The rise of Perl, Python, and R in the life sciences fundamentally changed what it meant to write scientific software. These languages lowered the barrier to entry enormously. A biologist who could not write C could write a Python script. A statistician who had never seen a compiler could build a fully functional analysis pipeline in R.

This era also introduced the idea of the scientific software package, a reusable, distributable unit of computational functionality. Bioconductor, Biopython, SciPy, these projects established that scientific software could be shared, versioned, and built upon. The community-maintained package repository became the new infrastructure of computational science.

The limitation was fragmentation. Reproducibility was still mostly aspirational. Dependency hell was real. Every lab had its own flavour of the same pipeline, slightly different, not quite compatible, passed down through generations of graduate students like oral tradition.

Era 3

The Pipeline and Cloud Era: 2010s

Next-generation sequencing broke scientific software in the best possible way. The data volumes produced by instruments like Illumina's HiSeq were simply too large to handle with the tools and architectures of the previous era. This forced a reckoning with scalability, and out of that reckoning came a new generation of scientific software design principles.

Workflow management systems: Snakemake, Nextflow, CWL became the grammar of large-scale bioinformatics. Containerisation with Docker and Singularity solved the reproducibility problem that had haunted the scripting era. Cloud computing decoupled analysis from local hardware.

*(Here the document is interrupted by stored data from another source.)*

-- ==== Sys2Proof/Machine/Step.lean ====
section
/-! DEFINITION. One step of the module: the agent or event whose turn it is (Turn.lean) takes it. -/

namespace Sys2Proof.Machine

/-- An agent's turn: the instruction it fetches, or the trap of the fetch (R209, R219). -/
def runAgent (ag : Agent) (s : State) : Host.Outcome State Fault Refusal :=
  match s.issue ag with
  | .error s => .next s
  | .ok (i, s) => exec i s

/-- One step: an idle turn, an event's meaning, something of Env, or the instruction that the agent fetches (R209, R349). -/
def step (s : State) : Host.Outcome State Fault Refusal :=
  match s.nextTurn with
  | none => .fault .unpowered
  | some (.idle _, s) => .next s
  | some (.ev i _, s) => if i.isEvent then exec i s else .next s
  | some (.env x, s) => .next (s.envTurn x)
  | some (.run ag, s) => runAgent ag s
  | some (.part h _, s) => runAgent (.eStream h) s

/-- The state with the instruction word w, of nbits bits, as the next one that step fetches. -/
def State.withFetchWord (s : State) (nbits w : Nat) : State := s.fetchAt (BitVec.ofNat 32 (w % 2 ^ nbits))

end Sys2Proof.Machine
end

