-- ==== Sys2Proof/Certificates/Slice0/Obligations.lean ====
section
/-! DEFINITION. The statements for the provers. Each formalises rules of spec/ named in OBLIGATIONS.json; a clause that is
the model's own choice names its log entry. -/

open Sys2Proof Sys2Proof.Machine


/-! Encodings, a step, reset, and what every step keeps. -/

/-- R209, R211, R215, R216, R218: decoding the word of a well-formed instruction gives that instruction, whatever its
operands, so no two instructions share a word; and a word that decodes is the word of the
instruction it decodes to, so no instruction has two words. -/
def Obligations.EncodeDecode : Prop :=
  (∀ (i : Instr) (w : Word32), WellFormed i = true → encode i = some w → decode w = .instr i) ∧
  ∀ (w : Word32) (i : Instr), decode w = .instr i → encode i = some w

/-- R209, R211, R215, R216, R219: words written out from the encoding tables stand for the instructions, or fail the
checks, that the spec's rows say, and a word's lowest byte comes first. -/
def Obligations.DecodeWords : Prop :=
  decode 0x0448A580 = .instr (.add 9 10 44) ∧
  decode 0x34300008 = .instr (.beq 6 0 8) ∧
  decode 0x4400000A = .instr (.fenceVv 2) ∧
  decode 0xC0800004 = .instr (.mrowt 16 0) ∧
  decode 0x64000000 = .instr (.qmap 0 0 0) ∧
  decode 0x6050B182 = .instr (.rimin 10 11 12) ∧
  decode 0x00000000 = .noMajor ∧ decode 0xFFFFFFFF = .noMajor ∧
  decode 0x54000007 = .noMinor ∧ decode 0xC4000007 = .noMinor ∧ decode 0x28790E0C = .noMinor ∧
  decodeBytes [0x80, 0xA5, 0x48, 0x04] = .instr (.add 9 10 44) ∧ decodeBytes [0x80, 0xA5, 0x48] = .short

/-- R209, R210, R219, R349: the step of an agent that may issue translates its pc for execution, reads the word there, lowest
byte first, and executes what the word decodes to, one clk later than the state before; a hart may read the word that stood at that
address when its step was placed, by the page tables of then; a pc outside the paged range traps BOUNDS, a failed translation traps its cause, and a word that is no
instruction traps ILLOP, or the cause of the checks of R219 that come before, with the word in EVAL. An E-stream that stands inside
an instruction goes on with its word. An agent that may not issue does nothing in its turn. Which agent's turn it is, or what
happens instead, the agenda says, and the default order where the agenda is empty (log 4); an event's turn runs the event. A turn
takes one clk (log 7), and without power only what log 41 names happens. -/
def Obligations.StepRunsDecoded : Prop :=
  (∀ (s : State) (ag : Agent) (x : Turn) (lim : Option Nat) (rest : List Turn), s.agenda = x :: rest → s.powered = true →
    (x = .run ag ∧ lim = none ∨ ∃ h n, x = .part h n ∧ ag = .eStream h ∧ lim = some n) →
    let u : State := { s.ageSync with agenda := rest, cycle := s.cycle + 1, limit := lim }
    let v : State := { u with cur := ag }
    let pc := s.pcOf ag
    -- where the word stood when the step was placed, by the page tables as they were then
    let old := fun (y : State) (h k : Nat) => ∃ pte at_ page size p,
      ({ y with mem := (y.hart h).id.code } : State).walk (y.hart h).ctx.ptbase pc.toNat = .leaf pte at_ page size ∧
      ({ y with mem := (y.hart h).id.code } : State).leafPhys pte size pc.toNat = some p ∧ k = p.key
    let runs := fun (w : Word32) (y : State) =>
      (∀ i, decode w = .instr i → step s = exec i y) ∧
      (∀ i, decode w = .badField i → step s = .next (y.raise ((y.gate345 i).getD .illop) (w.setWidth 64))) ∧
      (decode w = .noMajor ∨ decode w = .noMinor → step s = .next (y.raise .illop (w.setWidth 64)))
    (u.canIssue ag = false → step s = .next u) ∧
    (u.canIssue ag = true → ∀ w, v.heldWord ag = some w → runs w v) ∧
    (u.canIssue ag = true → v.heldWord ag = none →
      (2 ^ 47 ≤ pc.toNat → step s = .next (v.raiseAcc .bounds pc 2)) ∧
      (pc.toNat < 2 ^ 47 → ∀ (v1 : State),
        (∀ c, v.paged ag .exec pc.toNat = (.error c, v1) → step s = .next (v1.raiseAcc c pc 2)) ∧
        ∀ p, v.paged ag .exec pc.toNat = (.ok p, v1) → v.Walked v1 ∧
          (v1.cutKey p.key = true → step s = .next (v1.raiseAcc .uncorr pc 2)) ∧
          (v1.cutKey p.key = false → readBad v1 p.key 4 = true → step s = .next (v1.countUncorr.raiseAcc .uncorr pc 2)) ∧
          (v1.cutKey p.key = false → readBad v1 p.key 4 = false → ∃ (w : Word32) (f : Nat),
            runs w { v1 with free := f } ∧
            ((∀ j, j < 4 → BitVec.ofNat 8 (w.toNat / 256 ^ j) = v1.byteOf (p.key + j)) ∨
             ∃ h k, ag.hart? = some h ∧ old v1 h k ∧ ∀ j, j < 4 →
               BitVec.ofNat 8 (w.toNat / 256 ^ j) = memGet (v1.hart h).id.code (k + j)) ∧
            ((∀ h k, ag.hart? = some h → old v1 h k →
                ∀ j, j < 4 → memGet (v1.hart h).id.code (k + j) = v1.byteOf (p.key + j)) →
              f = v1.free))))) ∧
  (∀ (s : State) (i : Instr) (a : EvArg) (rest : List Turn), s.agenda = .ev i a :: rest → i.isEvent = true →
    (s.powered = true ∨ i = .powerInputChange ∨ i = .powerGoodTimer) →
    step s = exec i { s.ageSync with agenda := rest, cycle := s.cycle + 1, limit := none, ev := a }) ∧
  (∀ (s : State) (x : Env) (rest : List Turn), s.agenda = .env x :: rest →
    (s.powered = true ∨ ∃ a bs, x = .hostWrite a bs) →
    step s = .next (({ s.ageSync with agenda := rest, cycle := s.cycle + 1, limit := none } : State).envTurn x)) ∧
  (∀ (s : State) (n : Nat) (rest : List Turn), s.agenda = .idle n :: rest →
    step s = .next { s.ageSync with agenda := rest, cycle := s.cycle + n, limit := none }) ∧
  (∀ (s : State) (x : Turn × Nat), s.agenda = [] → s.powered = true → s.ageSync.autoTurn = x →
    step s = step { s with agenda := [x.1], rr := x.2 }) ∧
  ∀ (s : State) (x : Turn) (rest : List Turn), s.agenda = x :: rest → s.powered = false → x.unpowered = false →
    step s = .fault .unpowered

For the first time, a pipeline built at one institution could run identically at another.

The architecture shift was profound: from monolithic scripts to modular, composable, orchestrated workflows. Software became infrastructure. The computational biologist became, in important ways, a software engineer.

The history of scientific software is really the history of scientists being forced, reluctantly and then gratefully, to adopt the engineering practices that the rest of the software world had already worked out.


Where We Are Now And What Still Breaks

We are living in a genuinely interesting moment. The tools available to a computational biologist in 2026 are extraordinary by historical standards. Cloud HPC is accessible. Containerised workflows are reproducible. Package management is mostly solved. Python has won.

And yet. Walk into most wet labs and you will find scientists who cannot use any of it. You will find researchers running analyses through someone else's GUI, not knowing what is happening under the hood, unable to modify parameters or interpret edge cases. You will find postdocs maintaining analysis scripts that they inherited and do not fully understand. You will find tools that are cited thousands of times and have not been updated in six years.

The fundamental unsolved problem of scientific software is not technical. It is the gap between the people who build the tools and the people who need them. Every era of scientific software has made that gap smaller. None has closed it.

The Reproducibility Problem Is Still Not Solved

Containers and workflow managers have made reproducibility much easier but they have not made it the default. Most published analyses still cannot be reproduced without significant effort. The cultural norm of sharing code and data has improved, but the norm of sharing code and data in a form that actually runs remains aspirational in large parts of biology.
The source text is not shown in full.